◆ **What is needed**: Every line below should be repeated exactly.

[Collected data entries]

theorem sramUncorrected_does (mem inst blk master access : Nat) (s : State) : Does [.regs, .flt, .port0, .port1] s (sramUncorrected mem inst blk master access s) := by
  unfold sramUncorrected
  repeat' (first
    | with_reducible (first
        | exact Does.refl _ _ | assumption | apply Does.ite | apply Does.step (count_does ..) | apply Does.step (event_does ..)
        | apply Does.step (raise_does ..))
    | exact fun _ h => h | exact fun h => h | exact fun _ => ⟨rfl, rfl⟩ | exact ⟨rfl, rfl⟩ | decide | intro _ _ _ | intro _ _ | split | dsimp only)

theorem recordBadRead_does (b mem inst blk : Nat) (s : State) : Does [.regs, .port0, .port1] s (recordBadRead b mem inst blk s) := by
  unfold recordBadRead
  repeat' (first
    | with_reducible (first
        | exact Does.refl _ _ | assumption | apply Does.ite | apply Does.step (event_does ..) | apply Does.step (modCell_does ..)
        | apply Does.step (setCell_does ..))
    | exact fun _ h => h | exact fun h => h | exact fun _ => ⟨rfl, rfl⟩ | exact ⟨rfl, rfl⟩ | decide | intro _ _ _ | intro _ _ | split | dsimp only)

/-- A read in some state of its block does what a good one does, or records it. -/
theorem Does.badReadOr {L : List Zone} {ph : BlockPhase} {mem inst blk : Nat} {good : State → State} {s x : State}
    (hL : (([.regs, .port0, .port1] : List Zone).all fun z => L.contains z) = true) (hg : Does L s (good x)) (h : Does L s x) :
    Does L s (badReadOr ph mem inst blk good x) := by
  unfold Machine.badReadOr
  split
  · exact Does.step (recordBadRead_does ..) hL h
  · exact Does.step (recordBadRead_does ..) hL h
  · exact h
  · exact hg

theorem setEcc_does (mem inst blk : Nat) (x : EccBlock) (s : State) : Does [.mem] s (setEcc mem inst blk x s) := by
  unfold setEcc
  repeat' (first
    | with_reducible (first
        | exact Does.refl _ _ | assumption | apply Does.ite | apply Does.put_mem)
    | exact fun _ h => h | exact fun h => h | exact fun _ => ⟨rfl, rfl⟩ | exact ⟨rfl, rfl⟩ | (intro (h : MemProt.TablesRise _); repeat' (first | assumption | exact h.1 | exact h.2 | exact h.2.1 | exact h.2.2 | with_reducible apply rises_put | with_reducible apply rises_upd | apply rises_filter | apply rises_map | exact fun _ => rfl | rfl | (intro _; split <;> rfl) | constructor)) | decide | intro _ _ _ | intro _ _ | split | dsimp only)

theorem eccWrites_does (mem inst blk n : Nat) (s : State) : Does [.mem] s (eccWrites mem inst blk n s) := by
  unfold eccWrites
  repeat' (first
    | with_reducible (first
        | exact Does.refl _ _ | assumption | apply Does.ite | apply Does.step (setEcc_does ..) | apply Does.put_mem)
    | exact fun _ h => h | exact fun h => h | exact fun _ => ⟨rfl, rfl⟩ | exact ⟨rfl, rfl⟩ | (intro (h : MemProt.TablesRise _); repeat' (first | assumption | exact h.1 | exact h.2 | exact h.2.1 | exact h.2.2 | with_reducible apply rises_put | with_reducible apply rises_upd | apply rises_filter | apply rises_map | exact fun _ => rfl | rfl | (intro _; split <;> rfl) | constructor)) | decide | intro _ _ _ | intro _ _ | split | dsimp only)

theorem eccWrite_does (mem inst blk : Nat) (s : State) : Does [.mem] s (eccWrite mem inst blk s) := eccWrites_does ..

◆ **Result of this task**:
theorem sramUncorrected_does (mem inst blk master access : Nat) (s : State) : Does [.regs, .flt, .port0, .port1] s (sramUncorrected mem inst blk master access s) := by
  unfold sramUncorrected
  repeat' (first
    | with_reducible (first
        | exact Does.refl _ _ | assumption | apply Does.ite | apply Does.step (count_does ..) | apply Does.step (event_does ..)
        | apply Does.step (raise_does ..))
    | exact fun _ h => h | exact fun h => h | exact fun _ => ⟨rfl, rfl⟩ | exact ⟨rfl, rfl⟩ | decide | intro _ _ _ | intro _ _ | split | dsimp only)

theorem recordBadRead_does (b mem inst blk : Nat) (s : State) : Does [.regs, .port0, .port1] s (recordBadRead b mem inst blk s) := by
  unfold recordBadRead
  repeat' (first
    | with_reducible (first
        | exact Does.refl _ _ | assumption | apply Does.ite | apply Does.step (event_does ..) | apply Does.step (modCell_does ..)
        | apply Does.step (setCell_does ..))
    | exact fun _ h => h | exact fun h => h | exact fun _ => ⟨rfl, rfl⟩ | exact ⟨rfl, rfl⟩ | decide | intro _ _ _ | intro _ _ | split | dsimp only)

/-- A read in some state of its block does what a good one does, or records it. -/
theorem Does.badReadOr {L : List Zone} {ph : BlockPhase} {mem inst blk : Nat} {good : State → State} {s x : State}
    (hL : (([.regs, .port0, .port1] : List Zone).all fun z => L.contains z) = true) (hg : Does L s (good x)) (h : Does L s x) :
    Does L s (badReadOr ph mem inst blk good x) := by
  unfold Machine.badReadOr
  split
  · exact Does.step (recordBadRead_does ..) hL h
  · exact Does.step (recordBadRead_does ..) hL h
  · exact h
  · exact hg

theorem setEcc_does (mem inst blk : Nat) (x : EccBlock) (s : State) : Does [.mem] s (setEcc mem inst blk x s) := by
  unfold setEcc
  repeat' (first
    | with_reducible (first
        | exact Does.refl _ _ | assumption | apply Does.ite | apply Does.put_mem)
    | exact fun _ h => h | exact fun h => h | exact fun _ => ⟨rfl, rfl⟩ | exact ⟨rfl, rfl⟩ | (intro (h : MemProt.TablesRise _); repeat' (first | assumption | exact h.1 | exact h.2 | exact h.2.1 | exact h.2.2 | with_reducible apply rises_put | with_reducible apply rises_upd | apply rises_filter | apply rises_map | exact fun _ => rfl | rfl | (intro _; split <;> rfl) | constructor)) | decide | intro _ _ _ | intro _ _ | split | dsimp only)

theorem eccWrites_does (mem inst blk n : Nat) (s : State) : Does [.mem] s (eccWrites mem inst blk n s) := by
  unfold eccWrites
  repeat' (first
    | with_reducible (first
        | exact Does.refl _ _ | assumption | apply Does.ite | apply Does.step (setEcc_does ..) | apply Does.put_mem)
    | exact fun _ h => h | exact fun h => h | exact fun _ => ⟨rfl, rfl⟩ | exact ⟨rfl, rfl⟩ | (intro (h : MemProt.TablesRise _); repeat' (first | assumption | exact h.1 | exact h.2 | exact h.2.1 | exact h.2.2 | with_reducible apply rises_put | with_reducible apply rises_upd | apply rises_filter | apply rises_map | exact fun _ => rfl | rfl | (intro _; split <;> rfl) | constructor)) | decide | intro _ _ _ | intro _ _ | split | dsimp only)

theorem eccWrite_does (mem inst blk : Nat) (s : State) : Does [.mem] s (eccWrite mem inst blk s) := eccWrites_does ..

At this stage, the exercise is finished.